Gene expression profile analysis of xylitol-sensitive and xylitol-resistant Streptococcus mutans in 0.5% glucose containing TYE media using DNA chip.
10.11149/jkaoh.2012.36.4.251
- Author:
Sang Uk IM
1
;
Sang Hun AHN
;
Dong Ok PARK
;
Youn Hee CHOI
;
Keun Bae SONG
Author Information
1. Department of Preventive Dentistry, Kyungpook National University School of Dentistry, Daegu, Korea. kbsong@knu.ac.kr
- Publication Type:Original Article
- Keywords:
DNA chip;
Streptococcus mutans;
Virulence;
XR;
XS;
Xylitol
- MeSH:
Bacteria;
Chimera;
Dental Caries;
DNA;
Energy Metabolism;
Gene Expression;
Glucose;
Oligonucleotide Array Sequence Analysis;
Protein Folding;
Ribosomal Proteins;
RNA;
Streptococcus;
Streptococcus mutans;
Sweetening Agents;
Transcriptome;
Xylitol
- From:Journal of Korean Academy of Oral Health
2012;36(4):251-265
- CountryRepublic of Korea
- Language:Korean
-
Abstract:
OBJECTIVES: Streptococcus mutans (S. mutans) is the major causative bacteria in dental caries. Xylitol is an effective anticarious natural sugar substitute by inhibiting the virulence of S. mutans. However, long-term xylitol consumption leads to the emergence of the xylitol-resistant S. mutans (XR). The aim of this study is to analyze the difference of gene expression profile of xylitol-sensitive S. mutans (XS) and XR in 0.5% glucose containing TYE media, using a DNA chip. METHODS: S. mutans KCTC3065 was maintained in 0.5% glucose and 1% xylitol containing TYE media, during 30 days at 37degrees C 10% CO2 to form XR. The same procedures without xylitol were repeated for the formation of XS. Both XS and XR were cultured in 0.5% glucose with or without 1% xylitol containing TYE media overnight and total RNA was extracted.

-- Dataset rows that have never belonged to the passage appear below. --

/-- The fields after `UPC <- l`. -/
@[simp] theorem Block.goto_fields (l : Label) (b : Block) :
    (b.goto l).dirSda = b.dirSda ∧
      (b.goto l).dirScl = b.dirScl ∧
      (b.goto l).outSda = b.outSda ∧
      (b.goto l).outScl = b.outScl ∧
      (b.goto l).sr = b.sr ∧
      (b.goto l).sdo = b.sdo ∧
      (b.goto l).cnt = b.cnt ∧
      (b.goto l).fStart = b.fStart ∧
      (b.goto l).fOvf = b.fOvf ∧
      (b.goto l).fStop = b.fStop ∧
      (b.goto l).fColl = b.fColl ∧
      (b.goto l).control = b.control ∧
      (b.goto l).xfer = b.xfer ∧
      (b.goto l).busy = b.busy ∧
      (b.goto l).op = b.op ∧
      (b.goto l).arg = b.arg ∧
      (b.goto l).upc = l ∧
      (b.goto l).tret = b.tret ∧
      (b.goto l).tw = b.tw ∧
      (b.goto l).cap = b.cap ∧
      (b.goto l).rxb = b.rxb ∧
      (b.goto l).rspValid = b.rspValid ∧
      (b.goto l).rspAck = b.rspAck ∧
      (b.goto l).rspData = b.rspData :=
  ⟨rfl, rfl, rfl, rfl, rfl, rfl, rfl, rfl, rfl, rfl, rfl, rfl, rfl, rfl, rfl, rfl, rfl, rfl, rfl, rfl, rfl, rfl, rfl, rfl⟩

/-- The fields after `SET_DIR(SDA, v)` (R86). -/
@[simp] theorem Block.setDirSda_fields (v : Level) (b : Block) :
    (b.setDirSda v).dirSda = v ∧
      (b.setDirSda v).dirScl = b.dirScl ∧
      (b.setDirSda v).outSda = b.outSda ∧
      (b.setDirSda v).outScl = b.outScl ∧
      (b.setDirSda v).sr = b.sr ∧
      (b.setDirSda v).sdo = b.sdo ∧
      (b.setDirSda v).cnt = b.cnt ∧
      (b.setDirSda v).fStart = b.fStart ∧
      (b.setDirSda v).fOvf = b.fOvf ∧
      (b.setDirSda v).fStop = b.fStop ∧
      (b.setDirSda v).fColl = b.fColl ∧
      (b.setDirSda v).control = b.control ∧
      (b.setDirSda v).xfer = b.xfer ∧
      (b.setDirSda v).busy = b.busy ∧
      (b.setDirSda v).op = b.op ∧
      (b.setDirSda v).arg = b.arg ∧
      (b.setDirSda v).upc = b.upc ∧
      (b.setDirSda v).tret = b.tret ∧
      (b.setDirSda v).tw = b.tw ∧
      (b.setDirSda v).cap = b.cap ∧
      (b.setDirSda v).rxb = b.rxb ∧
      (b.setDirSda v).rspValid = b.rspValid ∧
      (b.setDirSda v).rspAck = b.rspAck ∧
      (b.setDirSda v).rspData = b.rspData :=
  ⟨rfl, rfl, rfl, rfl, rfl, rfl, rfl, rfl, rfl, rfl, rfl, rfl, rfl, rfl, rfl, rfl, rfl, rfl, rfl, rfl, rfl, rfl, rfl, rfl⟩
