-- ==== Sys2Proof/Tests/Slice0.lean ====
section
/-! SUPPORT. Small tests. The expected results are those of spec/95_test_vectors.md (the vector is named
beside each) or are worked out by hand from a rule. `test_meets_<Name>` is a state, and operands, that meet
the hypotheses of `Obligations.<Name>`. -/

namespace Sys2Proof.Tests

open Sys2Proof.Machine

/-! ## States -/

/-- After INIT on an idle bus (V2), lines `11`. -/
def idle : State := { State.reset with blk := Block.reset.configure }

/-- After INIT and START (V3), as far as the lines go: the clock held low, lines `01`. -/
def held : State := { idle with blk := { idle.blk with outScl := false, fStart := true } }

/-- The same with the clock line, or the data line, pulled low by the environment. -/
def withLines (sda scl : Level) (s : State) : State := { s with env := { sda := sda, scl := scl } }

/-- The same with moves planned. -/
def withAgenda (ms : List Move) (s : State) : State := { s with agenda := ms }

/-- The block at a label of a command in progress, in `held`. -/
def heldAt (l : Label) (op : Opcode) : State :=
  { held with blk := { held.blk with busy := true, upc := l, op := op } }

/-- What a next state shows of itself. -/
def shown {α : Type} (f : State → α) (o : Host.Outcome State Fault Refusal) : Option α :=
  match o with
  | .next t => some (f t)
  | .fault _ => none
  | .refused _ => none

/-- The refusal a step answers. -/
def refusal (o : Host.Outcome State Fault Refusal) : Option Refusal :=
  match o with
  | .next _ => none
  | .fault _ => none
  | .refused r => some r

/-- The fault a step answers. -/
def fault (o : Host.Outcome State Fault Refusal) : Option Fault :=
  match o with
  | .next _ => none
  | .fault r => some r
  | .refused _ => none

/-- The response and the lines after a command. -/
def answer (s : State) : Option (Level × Byte) × (Level × Level) := (s.blk.response, s.lines)

/-! ## Well-formedness (R63, R153) -/

theorem test_word_reserved_6 : CmdWord.wf 0x600#11 = false := by decide
theorem test_word_reserved_7 : CmdWord.wf 0x7FF#11 = false := by decide
theorem test_opcode_reserved : opcodeDefined 6#3 = false := by decide
theorem test_word_wf : CmdWord.wf 0x5A5#11 = true := by decide
theorem test_instr_wf : Instr.wf (.readNack 0xFF#8) = true := by decide
theorem test_script_without_init : scriptAccepted [.start 0#8] = false := by decide
theorem test_session_without_init : sessionWf [.start 0#8, .stop 0#8] = false := by decide
theorem test_session_without_stop : sessionWf [.init 0#8, .start 0#8, .write 0xA0#8] = false := by decide
theorem test_session_byte_outside : sessionWf [.init 0#8, .write 0xA0#8] = false := by decide
theorem test_session_stop_outside : sessionWf [.init 0#8, .stop 0#8] = false := by decide
theorem test_session_init_inside : sessionWf [.init 0#8, .start 0#8, .init 0#8, .stop 0#8] = false := by decide
theorem test_transaction_without_stop : transactionsWf true [.write 0#8] = false := by decide
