-- ==== Sys2Proof/Decode.lean ====
section
/-! DEFINITION. Decoding a command word and encoding a command, from the one format `CMD = {cmd_b, cmd_a, cmd_op}`
(30_encoding.md R60), the opcode map (R61, R66) and the two's-complement port encoding (00_scope.md R10, R62, R70). -/

namespace Sys2Proof

/-- `asInt_N(w)`: the signed integer of a port word (R10). -/
def asInt {n : Nat} (w : BitVec n) : Int := w.toInt

/-- `asUInt_N(w)`: the unsigned integer of a port word (R10). -/
def asUInt {n : Nat} (w : BitVec n) : Int := w.toNat

/-- `enc_N(v)`: the N-bit word that stands for `v`, for `-2^(N-1) <= v < 2^(N-1)` (R10). -/
def enc (n : Nat) (v : Int) : BitVec n := BitVec.ofInt n v

/-- `CMD[2:0]` (R60). -/
def CmdWord.op (w : CmdWord) : Opcode := w.extractLsb' 0 3

/-- `CMD[OPW+2:3]` (R60). -/
def CmdWord.a (w : CmdWord) : Word := w.extractLsb' 3 258

/-- `CMD[2*OPW+2:OPW+3]` (R60). -/
def CmdWord.b (w : CmdWord) : Word := w.extractLsb' 261 258

/-- The packed command `{b, a, op}` (R60). -/
def packCmd (op : Opcode) (a b : Word) : CmdWord := b ++ a ++ op

/-- The packed response `{status, value}` (R69). -/
def packRsp (value : Word) (status : StatusWord) : RspWord := status ++ value

/-- The command that opcode `op` and the operands `a`, `b` stand for (R61). Every opcode has a row. -/
def commandOf (op : Opcode) (a b : Int) : Instr :=
  match op.toFin with
  | 0 => .reserved0 a b
  | 1 => .msb a b
  | 2 => .spt a b
  | 3 => .tsp a b
  | 4 => .mlt a b
  | 5 => .ald a b
  | 6 => .reserved6 a b
  | 7 => .reserved7 a b

/-- The decoder, total on command words: all eight opcodes are listed (R66) and every operand pattern is an integer
(R62, R67). -/
def decode (w : CmdWord) : Instr := commandOf w.op (asInt w.a) (asInt w.b)

/-- Why a string of bits is not a command. -/
inductive DecodeError where
  /-- It has a bit set above bit 518: every command has the one length of R60 (R65). Log entry 18. -/
  | longerThanCommand
  deriving DecidableEq, Repr

/-- The decoder on a string of bits given as a number, bit 0 the least significant (R9, R48). -/
def decodeBits (bits : Nat) : Except DecodeError Instr :=
  if bits < 2 ^ cmdWidth then .ok (decode (BitVec.ofNat cmdWidth bits)) else .error .longerThanCommand

/-- The command read from the `nbits` low bits of `w`, every bit above them zero. A command is one word with no byte
order (R48), so bit `k` of `w` is bit `k` of `CMD`. Log entry 18. -/
def decodeTableWord (nbits w : Nat) : Option Instr :=
  match decodeBits (w % 2 ^ nbits) with
  | .ok i => some i
  | .error _ => none

/-- The opcode of a command (R61). -/
def Instr.opcode : Instr → Opcode
  | .reserved0 _ _ => 0
  | .msb _ _ => 1
  | .spt _ _ => 2
  | .tsp _ _ => 3
  | .mlt _ _ => 4
  | .ald _ _ => 5
  | .reserved6 _ _ => 6
  | .reserved7 _ _ => 7

/-- The encoder: the command word of a well-formed command (R60). -/
def encode (i : Instr) : CmdWord := packCmd i.opcode (enc opw i.opA) (enc opw i.opB)

end Sys2Proof
end

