-- ==== Sys2Proof/Tests/Slice0.lean ====
section
/-! SUPPORT. The model's own tests. Expected results are the spec's: the source's worked examples and the vectors of
95_test_vectors.md, named in each comment. A witness theorem shows that a statement's hypotheses can be met. -/

namespace Sys2Proof.Tests

open Sys2Proof.Machine

/-! ## Well-formedness: one ill-formed term for each check (R62) -/

theorem test_operand_a_above_the_port_is_ill_formed : ¬ WellFormed (.msb (2 ^ 257) 0) := by decide +kernel
theorem test_operand_a_below_the_port_is_ill_formed : ¬ WellFormed (.mlt (-(2 ^ 257) - 1) 0) := by decide +kernel
theorem test_operand_b_above_the_port_is_ill_formed : ¬ WellFormed (.ald 0 (2 ^ 257)) := by decide +kernel
theorem test_operand_b_below_the_port_is_ill_formed : ¬ WellFormed (.spt 0 (-(2 ^ 257) - 1)) := by decide +kernel
theorem test_port_ends_are_well_formed : WellFormed (.reserved7 (2 ^ 257 - 1) (-(2 ^ 257))) := by decide +kernel

/-! ## Decoding: words written out from R60, `{b, a, op}`, with each constructor's opcode of R61 -/

theorem test_decode_msb : decode (1#258 ++ 5#258 ++ 0b001#3) = .msb 5 1 := by decide +kernel
theorem test_decode_spt : decode (0#258 ++ BitVec.allOnes 258 ++ 0b010#3) = .spt (-1) 0 := by decide +kernel
theorem test_decode_tsp : decode (0#258 ++ 4295128739#258 ++ 0b011#3) = .tsp 4295128739 0 := by decide +kernel
theorem test_decode_mlt : decode (12345#258 ++ 60#258 ++ 0b100#3) = .mlt 60 12345 := by decide +kernel
theorem test_decode_ald : decode (BitVec.allOnes 258 ++ 5#258 ++ 0b101#3) = .ald 5 (-1) := by decide +kernel
theorem test_decode_reserved0 : decode (0#258 ++ 0#258 ++ 0b000#3) = .reserved0 0 0 := by decide +kernel
theorem test_decode_reserved6 : decode (BitVec.allOnes 258 ++ 123#258 ++ 0b110#3) = .reserved6 123 (-1) := by
  decide +kernel
theorem test_decode_reserved7 :
    decode ((0b10#2 ++ 0#256) ++ (0b01#2 ++ BitVec.allOnes 256) ++ 0b111#3) = .reserved7 (2 ^ 257 - 1) (-(2 ^ 257)) := by
  decide +kernel

/-- The ninth command of program P3 of 95_test_vectors.md, and the packed response to it after the reset. -/
theorem test_printed_command_and_response :
    decode 0x80013b51b#519 = .tsp 4295128739 0 ∧
    packRsp (enc opw (-887272)) 0x00 =
      0x3fffffffffffffffffffffffffffffffffffffffffffffffffffffffffff27618#266 := by decide +kernel

/-- A string of bits longer than a command is no command (R60, R65). -/
theorem test_longer_word_is_refused :
    decodeBits (2 ^ 519) = .error .longerThanCommand ∧ decodeTableWord 520 (2 ^ 519) = none := by
  exact ⟨by unfold decodeBits; rw [if_neg (by decide +kernel)], by decide +kernel⟩

/-- Every row of the opcode table is decoded from its `match` bits alone, with operands of zeros. -/
theorem test_table_rows_decode :
    (List.range 8).map (decodeTableWord 8) =
      [some (.reserved0 0 0), some (.msb 0 0), some (.spt 0 0), some (.tsp 0 0), some (.mlt 0 0), some (.ald 0 0),
       some (.reserved6 0 0), some (.reserved7 0 0)] := by decide +kernel

/-! ## The units, on vectors of 95_test_vectors.md sections 2 and 3 -/

/-- V-MSB-1, 8, 13, 14, 16. -/
theorem test_msb_values :
    mostSignificantBit 1 = .ok 0 ∧ mostSignificantBit 887272 = .ok 19 ∧ mostSignificantBit (2 ^ 128) = .ok 128 ∧
    mostSignificantBit (0xDEADBEEF * 2 ^ 100) = .ok 131 ∧ mostSignificantBit (2 ^ 256 - 1) = .ok 255 := by
  decide +kernel

/-- V-MSB-17, 19, 20, 21. -/
theorem test_msb_errors :
    mostSignificantBit (2 ^ 256) = .err .tooLarge ∧ mostSignificantBit 0 = .err .zero ∧
    mostSignificantBit (-1) = .err .zero ∧ mostSignificantBit (-(2 ^ 257)) = .err .zero := by decide +kernel

/-- V-SPT-4, 5, 8, 14, 15, 16. -/
theorem test_spt_values :
    sqrtPriceAtTick 1 = .ok 79232123823359799118286999568 ∧
    sqrtPriceAtTick (-1) = .ok 79224201403219477170569942574 ∧
    sqrtPriceAtTick 3 = .ok 79240047035742135098198828268 ∧
    sqrtPriceAtTick 272158 = .ok 64330954013550134269998843803582592 ∧
    sqrtPriceAtTick 786431 = .ok 9444043285364552130156401299752495705545295692 ∧
    sqrtPriceAtTick (-786431) = .ok 664662533379 := by decide +kernel

/-- V-SPT-12, 13, 17, 18, 21, 22. -/
theorem test_spt_ends :
    sqrtPriceAtTick 524288 = .ok 19190206568837448476620805525116361302670 ∧
    sqrtPriceAtTick (-524288) = .ok 327099227039063107 ∧
    sqrtPriceAtTick 887271 = .ok 1461373636630004318706518188784493106690254656249 ∧
    sqrtPriceAtTick (-887271) = .ok 4295343490 ∧
    sqrtPriceAtTick 887273 = .err .tickOutOfRange ∧ sqrtPriceAtTick (-887273) = .err .tickOutOfRange := by
  decide +kernel

/-- V-TSP-1, 2, 3, 8, 13, 14, 23, 25, 27, 28. -/
theorem test_tsp_values :
    tickAtSqrtPrice (2 ^ 96) = .ok 0 ∧ tickAtSqrtPrice 4295128739 = .ok (-887272) ∧
    tickAtSqrtPrice 1461446703485210103287273052203988822378723970341 = .ok 887271 ∧
    tickAtSqrtPrice 118842243771396506390315925504 = .ok 8109 ∧ tickAtSqrtPrice (2 ^ 159) = .ok 873409 ∧
    tickAtSqrtPrice 1128090327061 = .ok (-775851) ∧ tickAtSqrtPrice (2 ^ 96 - 1) = .ok (-1) ∧
    tickAtSqrtPrice 1461446703485210103287273052203988822378723970342 = .err .sqrtPriceOutOfRange ∧
    tickAtSqrtPrice 4295128738 = .err .sqrtPriceOutOfRange ∧ tickAtSqrtPrice 0 = .err .sqrtPriceOutOfRange := by
  decide +kernel
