/-- One chain of a context (R156 to R158). -/
structure Chain where
  state : ChainState := .stopped
  fault : Option ChainFault := none
  seq   : Nat := 0
  queue : List Entry := []
  /-- The pending patches that a retired block of the chain was ordered after (R268). -/
  after : List (ChainNo × Nat) := []
  deriving DecidableEq, Repr


/-! ## Semaphores, banks and controllers -/

/-- A bound region (R224): kind 1 scratchpad bytes, 2 hand slots, 3 accumulator tiles. -/
structure Region where
  kind : Nat
  base : Nat
  len  : Nat
  deriving DecidableEq, Repr

/-- A place in a semaphore's wait order: a block's token, or the dealer (R169). -/
inductive Waiter
  | block (ch : ChainNo) (seq : Nat)
  | dealer
  deriving DecidableEq, Repr

/-- An arrival held at the ceiling (R217, R219): an amount, whether its bytes are lost, and the block of the context whose remote
STORE it counts, if it is one (R196). -/
structure HeldUnit where
  amount : Nat
  lost   : Bool
  ack    : Option (ChainNo × Nat)
  stamp  : Option Stamp := none
  deriving DecidableEq, Repr

/-- A region semaphore (R215). HELD is set while an arrival is held. -/
structure Sem where
  phaseMode : Bool := false
  count     : Nat := 0
  ceil      : Nat := 0
  loss      : Nat := 0
  expect    : Nat := 0
  phase     : Bool := false
  cur       : Nat := 0
  curl      : Nat := 0
  lostb     : Nat := 0
  n         : Nat := 0
  pb        : Nat := 0
  ext       : Nat := 0
  held      : List HeldUnit := []
  bind      : Option Region := none
  order     : List Waiter := []
  /-- Phases completed and phases taken since SEMI, in their order of completion (R221). -/
  done      : Nat := 0
  taken     : Nat := 0
  /-- Releases that came with external arrivals, by the phase they were counted into (R358, R408). -/
  stamps    : List (Nat × Stamp) := []
  deriving DecidableEq, Repr

/-- A residue bank (R282). -/
structure ResBank where
  valid  : Bool := false
  dim    : Nat := 0
  tid    : Nat := 0
  format : Nat := 0
  bscale : Nat := 0
  band   : Nat := 0
  next   : Nat := 0
  e      : Vector (BitVec 32) 64 := Vector.replicate 64 0
  sp     : Vector Byte 64 := Vector.replicate 64 0
  deriving DecidableEq, Repr

/-- A coverage controller (R297). `hist` holds the index of the latest update and of the one before it; `early` the contributions
held until earlier tickets are applied (R306). -/
structure Cov where
  frac   : Nat := 0
  pat    : Nat := 0
  kern   : Nat := 0
  srate  : Bool := false
  adapt  : Bool := false
  g      : Nat := 0
  tlo    : BitVec 32 := 0
  thi    : BitVec 32 := 0
  period : Nat := 1
  esum   : BitVec 32 := 0
  ns     : Nat := 0
  tkt    : Nat := 0
  appl   : Nat := 0
  hist   : Nat × Nat := (0, 0)
  lastm  : BitVec 32 := 0
  upd    : Nat := 0
  start  : Nat := 0
  early  : List (Nat × Nat × Nat) := []
  deriving DecidableEq, Repr
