-- ==== Sys2Proof/Machine/Bind.lean ====
section
/-!
DEFINITION. Linked-queue endpoints and arrival bindings as state: access, and what removing a binding does (R409, R411, R414).
-/
namespace Sys2Proof.Machine

/-- An endpoint of a tile; a tile number out of range has a free one. -/
def State.ep (s : State) (t : Nat) (e : Fin 8) : Endpoint := if h : t < 384 then (s.tile ⟨t, h⟩).eps.get e else {}
/-- Change an endpoint. -/
def State.modEp (s : State) (t : Nat) (e : Fin 8) (f : Endpoint → Endpoint) : State :=
  if h : t < 384 then
    let x := s.tile ⟨t, h⟩
    s.setTile ⟨t, h⟩ { x with eps := x.eps.set e (f (x.eps.get e)) }
  else s

/-- Endpoint e of tile t, as it stands in p, and endpoint n of tile u, as it stands in q, are the ends of one queue: each is bound to the other in
the other role, and both bindings were made after the last unbinding of either (R409). -/
def Endpoint.meets (t : Nat) (e : Fin 8) (p : Endpoint) (u : Nat) (n : Fin 8) (q : Endpoint) : Bool :=
  match p.bind, q.bind with
  | some b, some r =>
    b.dev.isNone && b.tile == u && b.ep == n && r.dev.isNone && r.tile == t && r.ep == e && r.consumer != b.consumer &&
      decide (max p.unbound q.unbound < min p.bound q.bound)
  | _, _ => false

/-- The queue of an endpoint has formed: the peer is bound to it in the other role, and both bindings were made after the last
unbinding of either (R409). -/
def State.formed (s : State) (t : Nat) (e : Fin 8) : Bool :=
  let p := s.ep t e
  match p.bind with
  | none => false
  | some b =>
    match b.dev with
    | some d => p.far.contains (d, b.tile, b.ep, !b.consumer) && decide (p.unbound < p.bound)
    | none => p.meets t e b.tile b.ep (s.ep b.tile b.ep)

/-- The entries that a producer's end has pushed reach the consumer's end, on its tile or with the context that took it along (R411). -/
def deliverFlight (t : TileNo) (e : Fin 8) (p : Endpoint) (s : State) : State :=
  match p.bind with
  | none => s
  | some b =>
    let hit (q : Endpoint) : Bool := !b.consumer && p.meets t e b.tile b.ep q
    let add (q : Endpoint) : Endpoint := { q with entries := q.entries ++ p.flight }
    let s := if hit (s.ep b.tile b.ep) then s.modEp b.tile b.ep add else s
    let one (g : Saved) (q : Fin 8 × Endpoint) : Fin 8 × Endpoint := if g.tile.val = b.tile ∧ q.1 = b.ep ∧ hit q.2 = true then (q.1, add q.2) else q
    { s with saved := s.saved.map fun g => { g with eps := g.eps.map (one g) } }

/-- Unbind an endpoint: a consumer discards its entries, a producer's pushed entries are delivered first (R411). -/
def unbindEp (t : TileNo) (e : Fin 8) (s : State) : State :=
  let p := s.ep t e
  match p.bind with
  | none => s
  | some _ =>
    let s := deliverFlight t e p s
    { s with bindNo := s.bindNo + 1 }.modEp t e fun q =>
      { q with bind := none, unbound := s.bindNo + 1, entries := [], flight := [], back := 0, far := [] }

/-- Bind an endpoint (R413): a fresh queue end, with all the credits of a queue that has formed (R410). -/
def bindEp (t : TileNo) (e : Fin 8) (b : EpBind) (s : State) : State :=
  { s with bindNo := s.bindNo + 1 }.modEp t e fun q =>
    { bind := some b, bound := s.bindNo + 1, unbound := q.unbound, far := q.far }

/-- Another device reports that it has bound an endpoint to this one (R409, log 118). -/
def farBound (t : TileNo) (e : Fin 8) (p : Nat × Nat × Fin 8 × Bool) (s : State) : State :=
  s.modEp t e fun q => { q with far := p :: q.far.filter (· != p) }

/-- The endpoint is bound to the end of a queue that another device reports. -/
def Endpoint.peerIs (q : Endpoint) (p : Nat × Nat × Fin 8 × Bool) : Bool := q.bind.any fun b => (b.dev, b.tile, b.ep) == (some p.1, p.2.1, p.2.2.1)

/-- Another device reports that it has unbound its end: its report goes, and a binding to it made here before no longer counts (R409, log 118). -/
def farUnbound (t : TileNo) (e : Fin 8) (p : Nat × Nat × Fin 8 × Bool) (s : State) : State :=
  { s with bindNo := s.bindNo + 1 }.modEp t e fun q =>
    { q with far := q.far.filter (· != p), unbound := if q.peerIs p then s.bindNo + 1 else q.unbound }

/-- Change the end of a queue that a context took along when it left tile t: the endpoint that is bound in the other role to (t, e) (R410, R411). -/
def State.modAway (s : State) (t : TileNo) (e : Fin 8) (consumer : Bool) (n : Fin 8) (f : Endpoint → Endpoint) : State :=
  let hit (g : Saved) (q : Fin 8 × Endpoint) : Bool :=
    g.tile == t && q.1 == n && q.2.bind.any fun b => b.dev.isNone && b.tile == t.val && b.ep == e && b.consumer != consumer &&
      decide (max (s.ep t e).unbound q.2.unbound < min (s.ep t e).bound q.2.bound)
  { s with saved := s.saved.map fun g => { g with eps := g.eps.map fun q => if hit g q then (q.1, f q.2) else q } }

/-- Clear the arrival binding of an inbound entry (R414). -/
def InWin.unbind (e : InWin) : InWin := { e with bound := false, btile := 0, bsem := 0, bctx := 0 }

/-- The entry is bound by a context of a job on a tile. -/
def InWin.boundBy (e : InWin) (t : TileNo) (job : Nat) (num : BitVec 16) : Bool :=
  e.bound && e.btile == t.val && e.job == job && e.bctx == num

/-- The endpoint is bound by a context. -/
def Endpoint.boundBy (p : Endpoint) (job : Nat) (num : BitVec 16) : Bool := p.bind.any fun b => b.job == job && b.num == num

/-- Unbind every endpoint and arrival binding that a context holds on a tile (R411, R448). -/
def unbindAll (t : TileNo) (job : Nat) (num : BitVec 16) (s : State) : State :=
  let s := (List.finRange 8).foldl (fun s e => if (s.ep t e).boundBy job num then unbindEp t e s else s) s
  { s with inWin := s.inWin.map fun w => if w.2.boundBy t job num then (w.1, w.2.unbind) else w }

/-- Unbind everything that a saved context holds: on its tile, and the queue ends that it took along, whose endpoints there have been unbound since
unless another context has bound them (R411, R448). -/
def unbindSaved (g : Saved) (s : State) : State :=
  let s := g.eps.foldl (fun s e => deliverFlight g.tile e.1 e.2 s) (unbindAll g.tile g.job g.num s)
  let s := { s with bindNo := s.bindNo + 1, saved := s.saved.map fun k => if k.job = g.job ∧ k.num = g.num then { k with eps := [] } else k }
  g.eps.foldl (fun s e => s.modEp g.tile e.1 fun p => if p.bind.isSome then p else { p with unbound := s.bindNo }) s

/-- The context holds a binding to another tile or an arrival binding: it is saved with QB = 1 (R411). -/
def State.holdsBindings (s : State) (t : TileNo) (job : Nat) (num : BitVec 16) : Bool :=
  ((List.finRange 8).any fun e => (s.ep t e).bind.any fun b => b.job == job && b.num == num && (b.dev.isSome || b.tile != t.val)) ||
  s.inWin.any fun w => w.2.boundBy t job num

end Sys2Proof.Machine
end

RNA from XS was labeled with Cy-3 dye as control, and XR were labeled with Cy-5 as references. DNA chip was hybridized for 18-20 h at 42degrees C. RESULTS: A total of 277 genes of DNA chip data were significantly increased or decreased in XR. There is a total of 174 XR up-regulated genes in 0.5% glucose and 1% xylitol containing TYE media, and a total of 103 down-regulated genes. For compare with results of DNA chip, 11 in up-regulated genes and 10 in down-regulated were verified by RT-PCR. The most abundant increased genes in XR were related to cell envelope, cellular processes, DNA metabolism, transcription, and protein folding and stabilization. The decreased genes in XR were related to amino acid biosynthesis, toxin production and resistance, energy metabolism, ribosomal proteins synthesis, and signal transduction. CONCLUSIONS: These results indicate that the difference of gene expression profile of XS and XR may be in existence. In particular, results of this study for XR up-regulated genes have a lot of similarities with the already published xylitol-related researches and other functional studies.